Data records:

:::::

theorem dispatchE_some (h : dispatchE x c d = some i) : WellFormed i ∧ encode i = formatXY 0xE x c d := by
  unfold dispatchE at h
  split_ifs at h with h1 h2
  · obtain ⟨rfl, rfl⟩ := h1; cases h; exact ⟨rfl, rfl⟩
  · obtain ⟨rfl, rfl⟩ := h2; cases h; exact ⟨rfl, rfl⟩

theorem dispatchF_some (h : dispatchF x c d = some i) : WellFormed i ∧ encode i = formatXY 0xF x c d := by
  unfold dispatchF at h
  split_ifs at h with hcd hcd hcd hcd hcd hcd hcd hcd hcd <;>
    (obtain ⟨rfl, rfl⟩ := hcd; cases h; exact ⟨rfl, rfl⟩)

/-- A chain of tests names no instruction exactly when every test fails. -/
theorem ite_some_eq_none {p : Prop} [Decidable p] {rest : Option Instr} :
    (if p then some i else rest) = none ↔ ¬ p ∧ rest = none := by
  by_cases hp : p <;> simp [hp]

theorem dispatch0_eq_none :
    dispatch0 b c d = none ↔ ¬ (b = 0x0 ∧ c = 0x0 ∧ d = 0x0) ∧ ¬ (b = 0x0 ∧ c = 0xE ∧ d = 0x0) ∧
      ¬ (b = 0x0 ∧ c = 0xE ∧ d = 0xE) := by
  simp only [dispatch0, ite_some_eq_none, and_true]

theorem dispatch8_eq_none : dispatch8 x y d = none ↔ 8 ≤ d.toNat ∧ d ≠ 0xE := by
  rcases nibble_cases d with rfl | rfl | rfl | rfl | rfl | rfl | rfl | rfl |
    rfl | rfl | rfl | rfl | rfl | rfl | rfl | rfl <;> simp [dispatch8]

theorem dispatchE_eq_none :
    dispatchE x c d = none ↔ ¬ (c = 0x9 ∧ d = 0xE) ∧ ¬ (c = 0xA ∧ d = 0x1) := by
  simp only [dispatchE, ite_some_eq_none, and_true]

theorem dispatchF_eq_none :
    dispatchF x c d = none ↔ ∀ k ∈ ([0x07, 0x0A, 0x15, 0x18, 0x1E, 0x29, 0x33, 0x55, 0x65] : List Byte),
      ¬ (c = k.extractLsb' 4 4 ∧ d = k.extractLsb' 0 4) := by
  simp [dispatchF, ite_some_eq_none]

end

end Sys2Proof
end

section
/-! SUPPORT. The rows of the opcode map (30_encoding.md R86): no word matches two of them, and no illegal word matches
one. -/

namespace Sys2Proof

theorem opcodeRow_matches_iff (r : OpcodeRow) (w : Word) : r.matches w = true ↔ w &&& r.mask = r.value :=
  beq_iff_eq

section
variable {r r' : OpcodeRow} {w : Word}

/-- Two rows tell each other apart by the bits that both fix. -/
theorem opcodeRows_disjoint : ∀ r ∈ opcodeRows, ∀ r' ∈ opcodeRows,
    r.value &&& r'.mask = r'.value &&& r.mask → r = r' := by
  decide

theorem opcodeRows_name_inj : ∀ r ∈ opcodeRows, ∀ r' ∈ opcodeRows, r.name = r'.name → r = r' := by
  decide

theorem opcodeRow_unique (hr : r ∈ opcodeRows) (hr' : r' ∈ opcodeRows) (hm : r.matches w = true)
    (hm' : r'.matches w = true) : r = r' := by
  rw [opcodeRow_matches_iff] at hm hm'
  refine opcodeRows_disjoint r hr r' hr' ?_
  rw [← hm, ← hm', BitVec.and_assoc, BitVec.and_assoc, BitVec.and_comm r.mask]

/-- Every instruction's word matches the row its pattern names. -/
theorem rowMatch (i : Instr) : Laws.RowMatch.Statement i := by
  cases i
  case nop => exact Laws.RowMatch.nop
  case cls => exact Laws.RowMatch.cls
  case ret => exact Laws.RowMatch.ret
  case jp nnn => exact Laws.RowMatch.jp nnn
  case call nnn => exact Laws.RowMatch.call nnn
  case seImm x kk => exact Laws.RowMatch.seImm x kk
  case sneImm x kk => exact Laws.RowMatch.sneImm x kk
  case seReg x y => exact Laws.RowMatch.seReg x y
  case ldImm x kk => exact Laws.RowMatch.ldImm x kk
  case addImm x kk => exact Laws.RowMatch.addImm x kk
  case ldReg x y => exact Laws.RowMatch.ldReg x y
  case orReg x y => exact Laws.RowMatch.orReg x y
  case andReg x y => exact Laws.RowMatch.andReg x y
  case xorReg x y => exact Laws.RowMatch.xorReg x y
  case addReg x y => exact Laws.RowMatch.addReg x y
  case sub x y => exact Laws.RowMatch.sub x y
  case shr x y => exact Laws.RowMatch.shr x y
  case subn x y => exact Laws.RowMatch.subn x y
  case shl x y => exact Laws.RowMatch.shl x y
  case sneReg x y => exact Laws.RowMatch.sneReg x y
  case ldI nnn => exact Laws.RowMatch.ldI nnn
  case jpV0 nnn => exact Laws.RowMatch.jpV0 nnn
  case rnd x kk => exact Laws.RowMatch.rnd x kk
  case drw x y n => exact Laws.RowMatch.drw x y n
  case skp x => exact Laws.RowMatch.skp x
  case sknp x => exact Laws.RowMatch.sknp x
  case ldVxDt x => exact Laws.RowMatch.ldVxDt x
  case ldVxK x => exact Laws.RowMatch.ldVxK x
  case ldDtVx x => exact Laws.RowMatch.ldDtVx x
  case ldStVx x => exact Laws.RowMatch.ldStVx x
  case addI x => exact Laws.RowMatch.addI x
  case ldF x => exact Laws.RowMatch.ldF x
  case ldB x => exact Laws.RowMatch.ldB x
  case stRegs x => exact Laws.RowMatch.stRegs x
  case ldRegs x => exact Laws.RowMatch.ldRegs x

/-- A field that the mask keeps whole is the match's own. -/
theorem and_extractLsb'_of_mask {start len : Nat} {m v : Word} (h : w &&& m = v)
    (hm : m.extractLsb' start len = BitVec.allOnes len) : w.extractLsb' start len = v.extractLsb' start len := by
  rw [← h, BitVec.extractLsb'_and, hm, BitVec.and_allOnes]

theorem opcodeRows_fix_major : ∀ r ∈ opcodeRows, r.mask.extractLsb' 12 4 = BitVec.allOnes 4 := by decide

theorem opcodeRows_major0 : ∀ r ∈ opcodeRows, fieldA r.value = 0x0 →
    r.mask.extractLsb' 0 12 = BitVec.allOnes 12 ∧
      (fieldNnn r.value = 0x000 ∨ fieldNnn r.value = 0x0E0 ∨ fieldNnn r.value = 0x0EE) := by
  decide

theorem opcodeRows_major5_9 : ∀ r ∈ opcodeRows, fieldA r.value = 0x5 ∨ fieldA r.value = 0x9 →
    r.mask.extractLsb' 0 4 = BitVec.allOnes 4 ∧ fieldD r.value = 0x0 := by
  decide

theorem opcodeRows_major8 : ∀ r ∈ opcodeRows, fieldA r.value = 0x8 →
    r.mask.extractLsb' 0 4 = BitVec.allOnes 4 ∧ ((fieldD r.value).toNat < 8 ∨ fieldD r.value = 0xE) := by
  decide

theorem opcodeRows_majorE : ∀ r ∈ opcodeRows, fieldA r.value = 0xE →
    r.mask.extractLsb' 0 8 = BitVec.allOnes 8 ∧ (fieldKk r.value = 0x9E ∨ fieldKk r.value = 0xA1) := by
  decide

theorem opcodeRows_majorF : ∀ r ∈ opcodeRows, fieldA r.value = 0xF →
    r.mask.extractLsb' 0 8 = BitVec.allOnes 8 ∧
      fieldKk r.value ∈ ([0x07, 0x0A, 0x15, 0x18, 0x1E, 0x29, 0x33, 0x55, 0x65] : List Byte) := by
  decide

end

end Sys2Proof
end

section
/-! SUPPORT. The statements about the encoding (30_encoding.md). -/

namespace Sys2Proof

/-- Settles O1: each encoded word has its fields back, and the dispatch on them names the instruction; the row count
of `Dxyn` fits its nibble. -/
theorem decodeOfEncode : Obligations.DecodeOfEncode := by
  intro i hwf
  cases i
  case nop | cls | ret => decide
  case jp nnn => simp [encode, decodeWord_major1]
  case call nnn => simp [encode, decodeWord_major2]
  case seImm x kk => simp [encode, decodeWord_major3]
  case sneImm x kk => simp [encode, decodeWord_major4]
  case seReg x y => simp [encode, decodeWord_major5]
  case ldImm x kk => simp [encode, decodeWord_major6]
  case addImm x kk => simp [encode, decodeWord_major7]
  case ldReg | orReg | andReg | xorReg | addReg | sub | shr | subn | shl =>
    exact decodeWord_formatXY_8 _ _ _
  case sneReg x y => simp [encode, decodeWord_major9]
  case ldI nnn => simp [encode, decodeWord_majorA]
  case jpV0 nnn => simp [encode, decodeWord_majorB]
  case rnd x kk => simp [encode, decodeWord_majorC]
  case drw x y n =>
    have hn : n < 16 := of_decide_eq_true hwf
    simp [encode, decodeWord_majorD, Nat.mod_eq_of_lt hn]
  case skp | sknp => exact decodeWord_formatXK_E _ _
  case ldVxDt | ldVxK | ldDtVx | ldStVx | addI | ldF | ldB | stRegs | ldRegs =>
    exact decodeWord_formatXK_F _ _

/-- Settles O2: by major opcode, the word put together again from the fields that the instruction carries. -/
theorem encodeOfDecode : Obligations.EncodeOfDecode := by
  intro w i h
  have hA := formatA_fields w
  have hXK := formatXK_fields w
  have hXY := formatXY_fields w
  rcases nibble_cases (fieldA w) with ha | ha | ha | ha | ha | ha | ha | ha |
    ha | ha | ha | ha | ha | ha | ha | ha <;> rw [ha] at hA hXK hXY
  · rw [decodeWord_major0 ha] at h; rw [← hXY]; exact dispatch0_some h
  · rw [decodeWord_major1 ha] at h; cases h; exact ⟨rfl, hA⟩
  · rw [decodeWord_major2 ha] at h; cases h; exact ⟨rfl, hA⟩
  · rw [decodeWord_major3 ha] at h; cases h; exact ⟨rfl, hXK⟩
  · rw [decodeWord_major4 ha] at h; cases h; exact ⟨rfl, hXK⟩
  · rw [decodeWord_major5 ha] at h
    split_ifs at h with hd
    rw [hd] at hXY; cases h; exact ⟨rfl, hXY⟩
  · rw [decodeWord_major6 ha] at h; cases h; exact ⟨rfl, hXK⟩
  · rw [decodeWord_major7 ha] at h; cases h; exact ⟨rfl, hXK⟩
  · rw [decodeWord_major8 ha] at h; rw [← hXY]; exact dispatch8_some h
  · rw [decodeWord_major9 ha] at h
    split_ifs at h with hd
    rw [hd] at hXY; cases h; exact ⟨rfl, hXY⟩
  · rw [decodeWord_majorA ha] at h; cases h; exact ⟨rfl, hA⟩
  · rw [decodeWord_majorB ha] at h; cases h; exact ⟨rfl, hA⟩
  · rw [decodeWord_majorC ha] at h; cases h; exact ⟨rfl, hXK⟩
  · rw [decodeWord_majorD ha] at h; cases h
    refine ⟨decide_eq_true (fieldD w).isLt, ?_⟩
    rw [encode, BitVec.ofNat_toNat, BitVec.setWidth_eq, hXY]
  · rw [decodeWord_majorE ha] at h; rw [← hXY]; exact dispatchE_some h
  · rw [decodeWord_majorF ha] at h; rw [← hXY]; exact dispatchF_some h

:::::

EXERCISE OBJECTIVE >> Extract from the records above the lines from the one containing "case skp x => exact Laws.RowMatch.skp x" to the one containing "theorem opcodeRows_major8 : ∀", both lines included, exactly as they appear and with nothing else.

COMPLETED TASK >>
  case skp x => exact Laws.RowMatch.skp x
  case sknp x => exact Laws.RowMatch.sknp x
  case ldVxDt x => exact Laws.RowMatch.ldVxDt x
  case ldVxK x => exact Laws.RowMatch.ldVxK x
  case ldDtVx x => exact Laws.RowMatch.ldDtVx x
  case ldStVx x => exact Laws.RowMatch.ldStVx x
  case addI x => exact Laws.RowMatch.addI x
  case ldF x => exact Laws.RowMatch.ldF x
  case ldB x => exact Laws.RowMatch.ldB x
  case stRegs x => exact Laws.RowMatch.stRegs x
  case ldRegs x => exact Laws.RowMatch.ldRegs x

/-- A field that the mask keeps whole is the match's own. -/
theorem and_extractLsb'_of_mask {start len : Nat} {m v : Word} (h : w &&& m = v)
    (hm : m.extractLsb' start len = BitVec.allOnes len) : w.extractLsb' start len = v.extractLsb' start len := by
  rw [← h, BitVec.extractLsb'_and, hm, BitVec.and_allOnes]

theorem opcodeRows_fix_major : ∀ r ∈ opcodeRows, r.mask.extractLsb' 12 4 = BitVec.allOnes 4 := by decide

theorem opcodeRows_major0 : ∀ r ∈ opcodeRows, fieldA r.value = 0x0 →
    r.mask.extractLsb' 0 12 = BitVec.allOnes 12 ∧
      (fieldNnn r.value = 0x000 ∨ fieldNnn r.value = 0x0E0 ∨ fieldNnn r.value = 0x0EE) := by
  decide

theorem opcodeRows_major5_9 : ∀ r ∈ opcodeRows, fieldA r.value = 0x5 ∨ fieldA r.value = 0x9 →
    r.mask.extractLsb' 0 4 = BitVec.allOnes 4 ∧ fieldD r.value = 0x0 := by
  decide

theorem opcodeRows_major8 : ∀ r ∈ opcodeRows, fieldA r.value = 0x8 →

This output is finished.